Is G7 still up to date?

There is also criticism of the format. Some experts wonder if the G7 meeting is still up to date. Because they only bring together the most important representatives of the western world and exclude China, India and, since 2015, Russia. But the world economic problems cannot be solved without the up-and-coming emerging countries. That is why the annual G20 summit was founded in 2008. He is more representative and has two UN Security Council members on board, Russia and China.

The G7 supporters point out that there is no possibility for small informal meetings. The G7 summit is one of the few rounds in which the most powerful heads of state and government in the western world can discuss global issues without pressure to make decisions.

Is it worth the effort?

In view of the increasingly high costs for security and logistics, the question arises as to whether the two-day summit meetings in remote locations are worth the effort. The current summit in Schloss Elmau costs a good 166 million euros – another 30 million more than seven years earlier. The bulk of it, around 147 million euros, is earmarked for police operations. The summit in Biarritz in southern France shows that there is a cheaper way. Only around 36 million euros were estimated for him.
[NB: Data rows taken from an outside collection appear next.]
theorem State.issueFills_touches (s : State) (u : Nat) (e : BEntry) (ls : List Nat) :
    Touches [.tallies, .fences, .arrs, .weft, .batten, .log, .counters, .trace, .out] s (State.issueFills s u e ls) := by
  unfold State.issueFills
  repeat' first
    | with_reducible apply Touches.refl
    | with_reducible assumption
    | with_reducible intro _
    | (with_reducible apply Touches.comp (State.bumpUnit_touches _ _ _ _); rotate_left; decide)
    | (with_reducible apply Touches.comp (State.setUnit_touches _ _ _); rotate_left; decide)
    | (with_reducible apply Touches.comp (State.submitLine_touches _ _); rotate_left; decide)
    | with_reducible apply Touches.foldl
    | with_reducible apply Touches.ite
    | split
    | dsimp only

theorem State.applyNext_touches (s : State) (u : Nat) :
    Touches [.tallies, .fences, .arrs, .weft, .batten, .log, .counters, .trace, .out] s (State.applyNext s u) := by
  unfold State.applyNext
  repeat' first
    | with_reducible apply Touches.refl
    | with_reducible assumption
    | with_reducible intro _
    | (with_reducible apply Touches.comp (State.setUnit_touches _ _ _); rotate_left; decide)
    | (with_reducible apply Touches.comp (State.issueFills_touches _ _ _ _); rotate_left; decide)
    | (with_reducible apply Touches.comp (State.applyEntry_touches _ _ _); rotate_left; decide)
    | (with_reducible apply Touches.comp (Touches.of_eq' (by assumption) (State.applyEntry_touches _ _ _)); rotate_left; decide)
    | with_reducible apply Touches.ite
    | split
    | dsimp only

theorem State.failLine_touches (s : State) (u : Nat) (l : WLine) (status : Nat) :
    Touches [.tallies, .fences, .shuttle, .batten, .log, .counters, .trace, .out] s (State.failLine s u l status) := by
  unfold State.failLine
  repeat' first
    | with_reducible apply Touches.refl
    | with_reducible assumption
    | with_reducible intro _
    | (with_reducible apply Touches.comp (State.failEntry_touches _ _ _); rotate_left; decide)
    | (with_reducible apply Touches.comp (State.failOwed_touches _ _ _); rotate_left; decide)
    | (with_reducible apply Touches.comp (State.setUnit_touches _ _ _); rotate_left; decide)
    | with_reducible apply Touches.foldl
    | with_reducible apply Touches.ite
    | split
    | dsimp only

theorem State.lineRecord_touches (s : State) (u : Nat) (type : Nat) (l : WLine) (status : Nat) :
    Touches [.log, .counters, .trace] s (State.lineRecord s u type l status) := by
  unfold State.lineRecord
  repeat' first
    | with_reducible apply Touches.refl
    | with_reducible assumption
    | with_reducible intro _
    | (with_reducible apply Touches.comp (State.record_touches _ _ _); rotate_left; decide)
    | with_reducible apply OptTouches.getD
    | with_reducible apply Touches.ite
    | split
    | dsimp only

theorem State.badLine_touches (s : State) (u : Nat) (dli : Nat) (both : Bool) :
    Touches [.tallies, .fences, .weft, .shuttle, .batten, .log, .counters, .trace, .out] s (State.badLine s u dli both) := by
  unfold State.badLine
  repeat' first
    | with_reducible apply Touches.refl
    | with_reducible assumption
    | with_reducible intro _
    | (with_reducible apply Touches.comp (State.bump_touches _ _ _); rotate_left; decide)
    | (with_reducible apply Touches.comp (State.setUnit_touches _ _ _); rotate_left; decide)
    | (with_reducible apply Touches.comp (State.failLine_touches _ _ _ _); rotate_left; decide)
    | (with_reducible apply Touches.comp (State.lineRecord_touches _ _ _ _ _); rotate_left; decide)
    | (with_reducible apply Touches.comp (State.integ_touches _ _); rotate_left; decide)
    | with_reducible apply Touches.ite
    | split
    | dsimp only

theorem execBattenEntryApply_touches (unit : Nat) (bad : List (Nat × Bool)) (s : State) :
    OutTouches [.tallies, .fences, .arrs, .weft, .shuttle, .batten, .log, .counters, .trace, .out] s (execBattenEntryApply unit bad s) := by
  unfold execBattenEntryApply
  repeat' first
    | with_reducible apply Touches.refl
    | with_reducible assumption
    | with_reducible intro _
    | with_reducible apply OutTouches.next
    | with_reducible apply OutTouches.nextIf
    | (with_reducible apply Touches.comp (State.badLine_touches _ _ _ _); rotate_left; decide)
    | (with_reducible apply Touches.comp (State.applyNext_touches _ _); rotate_left; decide)
    | (with_reducible apply Touches.comp (State.serveUnit_touches _ _); rotate_left; decide)
    | with_reducible apply Touches.foldl
    | with_reducible apply Touches.ite
    | with_reducible apply OutTouches.ite
    | split
    | dsimp only

theorem State.takeDone_touches (s : State) (p : LaneDone → Bool) :
    OptPairTouches [.weft] s (State.takeDone s p) := by
  unfold State.takeDone
  repeat' first
    | with_reducible apply Touches.refl
    | with_reducible assumption
    | with_reducible intro _
    | with_reducible apply OptPairTouches.none
    | with_reducible apply OptPairTouches.some
    | with_reducible apply OptPairTouches.map
    | with_reducible apply Touches.ite
    | split
    | ((with_reducible apply Touches.set_weft); rotate_left; decide)
    | dsimp only

theorem State.failFill_touches (s : State) (u : Nat) (dli : Nat) (ldi : Nat) (status : Nat) :
    Touches [.tallies, .fences, .shuttle, .batten, .log, .counters, .trace, .out] s (State.failFill s u dli ldi status) := by
  unfold State.failFill
  repeat' first
    | with_reducible apply Touches.refl
    | with_reducible assumption
    | with_reducible intro _
    | (with_reducible apply Touches.comp (State.entryRecord_touches _ _ _ _ _ _); rotate_left; decide)
    | (with_reducible apply Touches.comp (State.failEntry_touches _ _ _); rotate_left; decide)
    | (with_reducible apply Touches.comp (State.setUnit_touches _ _ _); rotate_left; decide)
    | with_reducible apply Touches.foldl
    | with_reducible apply Touches.ite
    | split
    | dsimp only

theorem execBattenFillReturn_touches (unit : Nat) (s : State) :
    OutTouches [.tallies, .fences, .weft, .shuttle, .batten, .loom, .log, .counters, .trace, .out] s (execBattenFillReturn unit s) := by
  unfold execBattenFillReturn
  repeat' first
    | with_reducible apply Touches.refl
    | with_reducible assumption
    | with_reducible intro _
    | with_reducible apply OutTouches.next
    | with_reducible apply OutTouches.nextIf
    | (with_reducible apply Touches.comp (State.pump_touches _); rotate_left; decide)
    | (with_reducible apply Touches.comp (State.failFill_touches _ _ _ _ _); rotate_left; decide)
    | (with_reducible apply Touches.comp (State.setUnit_touches _ _ _); rotate_left; decide)
    | (with_reducible apply Touches.comp (OptPairTouches.get (State.takeDone_touches _ _) (by assumption)); rotate_left; decide)
    | (with_reducible apply OptPairTouches.comp (State.takeDone_touches _ _); rotate_left; decide)
    | with_reducible apply Touches.ite
    | with_reducible apply OutTouches.ite
    | split
    | dsimp only

theorem State.retireEntry_touches (s : State) (u : Nat) (e : BEntry) :
    Touches [.tallies, .shuttle, .batten, .counters, .trace, .out] s (State.retireEntry s u e) := by
  unfold State.retireEntry
  repeat' first
    | with_reducible apply Touches.refl
    | with_reducible assumption
    | with_reducible intro _
    | (with_reducible apply Touches.comp (State.setUnit_touches _ _ _); rotate_left; decide)
    | (with_reducible apply Touches.comp (State.finishAtomic_touches _ _ _ _ _ _ _); rotate_left; decide)
    | (with_reducible apply Touches.comp (State.emit_touches _ _); rotate_left; decide)
    | with_reducible apply Touches.ite
    | split
    | dsimp only

theorem execMirrorAck_touches (unit : Nat) (s : State) :
    OutTouches [.tallies, .fences, .shuttle, .batten, .loom, .log, .counters, .trace, .out] s (execMirrorAck unit s) := by
  unfold execMirrorAck
  repeat' first
    | with_reducible apply Touches.refl
    | with_reducible assumption
    | with_reducible intro _
    | with_reducible apply OutTouches.next
    | with_reducible apply OutTouches.nextIf
    | (with_reducible apply Touches.comp (State.pump_touches _); rotate_left; decide)
    | (with_reducible apply Touches.comp (State.retireEntry_touches _ _ _); rotate_left; decide)
    | with_reducible apply Touches.ite
    | with_reducible apply OutTouches.ite
    | split
    | dsimp only

theorem State.writeBack_touches (s : State) (u : Nat) (dli : Nat) :
    Touches [.tallies, .fences, .arrs, .weft, .batten, .log, .counters, .trace, .out] s (State.writeBack s u dli) := by
  unfold State.writeBack
  repeat' first
    | with_reducible apply Touches.refl
    | with_reducible assumption
    | with_reducible intro _
    | (with_reducible apply Touches.comp (State.bumpUnit_touches _ _ _ _); rotate_left; decide)
    | (with_reducible apply Touches.comp (State.setUnit_touches _ _ _); rotate_left; decide)
    | (with_reducible apply Touches.comp (State.submitLine_touches _ _); rotate_left; decide)
    | with_reducible apply Touches.ite
    | split
    | dsimp only

theorem execBattenWriteback_touches (unit : Nat) (dli : Nat) (s : State) :
    OutTouches [.tallies, .fences, .arrs, .weft, .batten, .time, .log, .counters, .trace, .out] s (execBattenWriteback unit dli s) := by
  unfold execBattenWriteback
  repeat' first
    | with_reducible apply Touches.refl
    | with_reducible assumption
    | with_reducible intro _
    | with_reducible apply OutTouches.next
    | with_reducible apply OutTouches.nextIf
    | (with_reducible apply Touches.comp (State.advanceTo_touches _ _); rotate_left; decide)
    | (with_reducible apply Touches.comp (State.writeBack_touches _ _ _); rotate_left; decide)
    | with_reducible apply Touches.ite
    | with_reducible apply OutTouches.ite
    | split
    | dsimp only

theorem State.payLine_touches (s : State) (p : BPending) :
    Touches [.fences, .arrs, .batten, .out] s (State.payLine s p) := by
  unfold State.payLine
  repeat' first
    | with_reducible apply Touches.refl
    | with_reducible assumption
    | with_reducible intro _
    | (with_reducible apply Touches.comp (State.payReq_touches _ _); rotate_left; decide)
    | (with_reducible apply Touches.comp (State.arrive_touches _ _ _); rotate_left; decide)
    | with_reducible apply Touches.ite
    | split
    | dsimp only

theorem State.cleanLine_touches (s : State) (u : Nat) (l : WLine) :
    Touches [.fences, .arrs, .batten, .out] s (State.cleanLine s u l) := by
  unfold State.cleanLine
  repeat' first
    | with_reducible apply Touches.refl
    | with_reducible assumption
    | with_reducible intro _
    | (with_reducible apply Touches.comp (State.setUnit_touches _ _ _); rotate_left; decide)
    | (with_reducible apply Touches.comp (State.payLine_touches _ _); rotate_left; decide)
    | with_reducible apply Touches.foldl
    | with_reducible apply Touches.ite
    | split
    | dsimp only

theorem State.loseLine_touches (s : State) (u : Nat) (l : WLine) (status : Nat) :
    Touches [.tallies, .fences, .shuttle, .batten, .log, .counters, .trace, .out] s (State.loseLine s u l status) := by
  unfold State.loseLine
  repeat' first
    | with_reducible apply Touches.refl
    | with_reducible assumption
    | with_reducible intro _
    | (with_reducible apply Touches.comp (State.failLine_touches _ _ _ _); rotate_left; decide)
    | (with_reducible apply Touches.comp (State.lineRecord_touches _ _ _ _ _); rotate_left; decide)
    | with_reducible apply Touches.ite
    | split
    | dsimp only

theorem execBattenWritebackAccepted_touches (unit : Nat) (dli : Nat) (s : State) :
    OutTouches [.tallies, .fences, .arrs, .weft, .shuttle, .batten, .log, .counters, .trace, .out] s (execBattenWritebackAccepted unit dli s) := by
  unfold execBattenWritebackAccepted
  repeat' first
    | with_reducible apply Touches.refl
    | with_reducible assumption
    | with_reducible intro _
    | with_reducible apply OutTouches.next
    | with_reducible apply OutTouches.nextIf
    | (with_reducible apply Touches.comp (State.cleanLine_touches _ _ _); rotate_left; decide)
    | (with_reducible apply Touches.comp (State.loseLine_touches _ _ _ _); rotate_left; decide)
    | (with_reducible apply Touches.comp (OptPairTouches.get (State.takeDone_touches _ _) (by assumption)); rotate_left; decide)
    | (with_reducible apply OptPairTouches.comp (State.takeDone_touches _ _); rotate_left; decide)
    | with_reducible apply Touches.ite
    | with_reducible apply OutTouches.ite
    | split
    | dsimp only

theorem State.writeWindowLine_touches (s : State) (win : Nat) (x : RedWindow) (dli : Nat) (data : Line) :
    Touches [.tallies, .fences, .arrs, .weft, .log, .counters, .trace, .out] s (State.writeWindowLine s win x dli data) := by
  unfold State.writeWindowLine
  repeat' first
    | with_reducible apply Touches.refl
    | with_reducible assumption
    | with_reducible intro _
    | (with_reducible apply Touches.comp (State.submitLine_touches _ _); rotate_left; decide)
    | with_reducible apply Touches.ite
    | split
    | dsimp only

theorem State.contribute_touches (s : State) (u : Nat) (e : BEntry) (win : Nat) (w : Nat) (lines : List Line) (scales : Bytes) (x : RedWindow) :
    Touches [.tallies, .fences, .arrs, .weft, .batten, .log, .counters, .trace, .out] s (State.contribute s u e win w lines scales x) := by
  unfold State.contribute
  repeat' first
    | with_reducible apply Touches.refl
    | with_reducible assumption
    | with_reducible intro _
    | (with_reducible apply Touches.comp (State.payReq_touches _ _); rotate_left; decide)
    | (with_reducible apply Touches.comp (State.setWindow_touches _ _ _); rotate_left; decide)
    | (with_reducible apply Touches.comp (State.countBatten_touches _ _ _ _ _ _); rotate_left; decide)
    | (with_reducible apply Touches.comp (State.writeWindowLine_touches _ _ _ _ _); rotate_left; decide)
    | with_reducible apply Touches.foldl
    | with_reducible apply Touches.ite
    | split
    | dsimp only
“People meet for nice photos, the explanations are agreed beforehand,” criticized Benjamin Ruß, spokesman for the “Stop G7 Elmau” alliance, in 2015. You have 24 hours for ten difficult topics. “No one can claim that a serious debate is possible.” He calls for the G7 meetings to be abolished. “You don’t have to spend up to 200 million euros for a few people to sleep in a luxury hotel.”

Fear of riots

And the meetings are not peaceful everywhere. Around the G8 summit in Heiligendamm there was a riot in Rostock with many injured. Unforgotten are the violent riots between the police and globalization critics at the 2001 G8 summit in the Italian city of Genoa. And at the G20 summit in Hamburg, the riots in the Schanzenviertel overshadowed the political rapprochement between Donald Trump and Vladimir Putin.